To do: Nothing should be dropped or changed: copy every line of the listing.

** Records for this exercise follows **

theorem State.RunsClean.accClear (h : o.RunsClean op s d i u (.accClear :: rest)) :
    ∃ t, o.RunsClean op t d { i with acc := some 0 } u rest ∧ t.env = s.env :=
  h.write (f := fun k => { k with acc := some 0 }) fun _ _ => rfl

theorem State.RunsClean.accToRes (h : o.RunsClean op s d i u (.accToRes :: rest)) (hacc : i.acc = some a) :
    ∃ t, o.RunsClean op t d { i with res := some a } u rest ∧ t.env = s.env :=
  h.write (f := fun k => { k with res := some a }) fun r hr => by simp [runMicro, hr.self.acc_eq, hacc]

/-- RDLVL: the sample of the state goes into RES (R238). -/
theorem State.RunsClean.rdlvl (h : o.RunsClean op s d i u (.op .rdlvl :: rest)) :
    ∃ t, o.RunsClean op t d { i with res := some (zext8 s.sample) } u rest := by
  obtain ⟨hsample, -⟩ :=
    State.sample_congr (s.turnAt_line d u rest) (s.turnAt_params d u rest) (s.turnAt_env d u rest)
  have hctx := (s.turnAt d u rest).afterSample.ctx_setSelf
    { (s.turnAt d u rest).self with res := some (zext8 s.sample) }
  rw [State.afterSample_cur, State.turnAt_cur] at hctx
  obtain ⟨t, hnext, -⟩ := h.takeReady (j := { i with res := some (zext8 s.sample) }) (hsample ▸ rfl)
    (by simp [State.afterSample_trace]) (by simpa using (h.turnAt rest).self.setRes _)
    (hctx.trans (s.turnAt_ctx d u rest))
  exact ⟨t, hnext⟩

/-- RDBIT leaves some byte in ACC (R321). -/
theorem State.RunsClean.rdbit (h : o.RunsClean op s d i u (.op .rdbit :: rest)) (hacc : i.acc = some a) :
    ∃ t w b, o.RunsClean op t d { i with acc := some b } w rest := by
  have halone := h.turnAt rest
  obtain ⟨x, hexec, hself, hctx, -⟩ := halone.rdbit hacc
  have htrace : x.trace = s.trace := by
    cases hexec.symm.trans (exec_rdbit (halone.self.acc_eq.trans hacc))
    simp [State.shiftSample, State.afterSample_trace]
  rw [State.turnAt_ctx] at hctx
  obtain ⟨y, hshifted, -⟩ := h.takeReady hexec htrace hself hctx
  obtain ⟨t, w, hnext, -⟩ := hshifted.delay (v := o.params.tRxBit) rfl
  exact ⟨t, w, _, hnext⟩

theorem State.RunsClean.rdbits (h : o.RunsClean op s d i u (List.replicate n (.op .rdbit) ++ rest))
    (hacc : i.acc = some a) : ∃ t w b, o.RunsClean op t d { i with acc := some b } w rest := by
  induction n generalizing s i u a with
  | zero => exact ⟨s, u, a, by simpa [← hacc] using h⟩
  | succ n ih =>
    obtain ⟨_, _, _, hbit⟩ := State.RunsClean.rdbit h hacc
    obtain ⟨t, w, b, hbits⟩ := ih hbit rfl
    exact ⟨t, w, b, hbits⟩

/-- RDBYTE leaves some byte in RES and in ACC, and the port an input (R323). -/
theorem State.RunsClean.rdbyte (h : o.RunsClean op s d i u (.op .rdbyte :: rest)) :
    ∃ t w c, o.RunsClean op t d { i with dir := .input, acc := some c, res := some c } w rest := by
  obtain ⟨_, hcode, -⟩ := h.expand (ms := rdbyteCode) fun _ _ => rfl
  obtain ⟨_, hin, -⟩ := hcode.setDir .input fun _ => rfl
  obtain ⟨_, hclear, -⟩ := State.RunsClean.accClear hin
  obtain ⟨_, w, c, hbits⟩ := State.RunsClean.rdbits (n := 8) (rest := .accToRes :: rest) hclear rfl
  obtain ⟨t, hres, -⟩ := hbits.accToRes rfl
  exact ⟨t, w, c, hres⟩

** End of Records for this exercise **

Problem solution:
theorem State.RunsClean.accClear (h : o.RunsClean op s d i u (.accClear :: rest)) :
    ∃ t, o.RunsClean op t d { i with acc := some 0 } u rest ∧ t.env = s.env :=
  h.write (f := fun k => { k with acc := some 0 }) fun _ _ => rfl

theorem State.RunsClean.accToRes (h : o.RunsClean op s d i u (.accToRes :: rest)) (hacc : i.acc = some a) :
    ∃ t, o.RunsClean op t d { i with res := some a } u rest ∧ t.env = s.env :=
  h.write (f := fun k => { k with res := some a }) fun r hr => by simp [runMicro, hr.self.acc_eq, hacc]

/-- RDLVL: the sample of the state goes into RES (R238). -/
theorem State.RunsClean.rdlvl (h : o.RunsClean op s d i u (.op .rdlvl :: rest)) :
    ∃ t, o.RunsClean op t d { i with res := some (zext8 s.sample) } u rest := by
  obtain ⟨hsample, -⟩ :=
    State.sample_congr (s.turnAt_line d u rest) (s.turnAt_params d u rest) (s.turnAt_env d u rest)
  have hctx := (s.turnAt d u rest).afterSample.ctx_setSelf
    { (s.turnAt d u rest).self with res := some (zext8 s.sample) }
  rw [State.afterSample_cur, State.turnAt_cur] at hctx
  obtain ⟨t, hnext, -⟩ := h.takeReady (j := { i with res := some (zext8 s.sample) }) (hsample ▸ rfl)
    (by simp [State.afterSample_trace]) (by simpa using (h.turnAt rest).self.setRes _)
    (hctx.trans (s.turnAt_ctx d u rest))
  exact ⟨t, hnext⟩

/-- RDBIT leaves some byte in ACC (R321). -/
theorem State.RunsClean.rdbit (h : o.RunsClean op s d i u (.op .rdbit :: rest)) (hacc : i.acc = some a) :
    ∃ t w b, o.RunsClean op t d { i with acc := some b } w rest := by
  have halone := h.turnAt rest
  obtain ⟨x, hexec, hself, hctx, -⟩ := halone.rdbit hacc
  have htrace : x.trace = s.trace := by
    cases hexec.symm.trans (exec_rdbit (halone.self.acc_eq.trans hacc))
    simp [State.shiftSample, State.afterSample_trace]
  rw [State.turnAt_ctx] at hctx
  obtain ⟨y, hshifted, -⟩ := h.takeReady hexec htrace hself hctx
  obtain ⟨t, w, hnext, -⟩ := hshifted.delay (v := o.params.tRxBit) rfl
  exact ⟨t, w, _, hnext⟩

theorem State.RunsClean.rdbits (h : o.RunsClean op s d i u (List.replicate n (.op .rdbit) ++ rest))
    (hacc : i.acc = some a) : ∃ t w b, o.RunsClean op t d { i with acc := some b } w rest := by
  induction n generalizing s i u a with
  | zero => exact ⟨s, u, a, by simpa [← hacc] using h⟩
  | succ n ih =>
    obtain ⟨_, _, _, hbit⟩ := State.RunsClean.rdbit h hacc
    obtain ⟨t, w, b, hbits⟩ := ih hbit rfl
    exact ⟨t, w, b, hbits⟩

/-- RDBYTE leaves some byte in RES and in ACC, and the port an input (R323). -/
theorem State.RunsClean.rdbyte (h : o.RunsClean op s d i u (.op .rdbyte :: rest)) :
    ∃ t w c, o.RunsClean op t d { i with dir := .input, acc := some c, res := some c } w rest := by
  obtain ⟨_, hcode, -⟩ := h.expand (ms := rdbyteCode) fun _ _ => rfl
  obtain ⟨_, hin, -⟩ := hcode.setDir .input fun _ => rfl
  obtain ⟨_, hclear, -⟩ := State.RunsClean.accClear hin
  obtain ⟨_, w, c, hbits⟩ := State.RunsClean.rdbits (n := 8) (rest := .accToRes :: rest) hclear rfl
  obtain ⟨t, hres, -⟩ := hbits.accToRes rfl
  exact ⟨t, w, c, hres⟩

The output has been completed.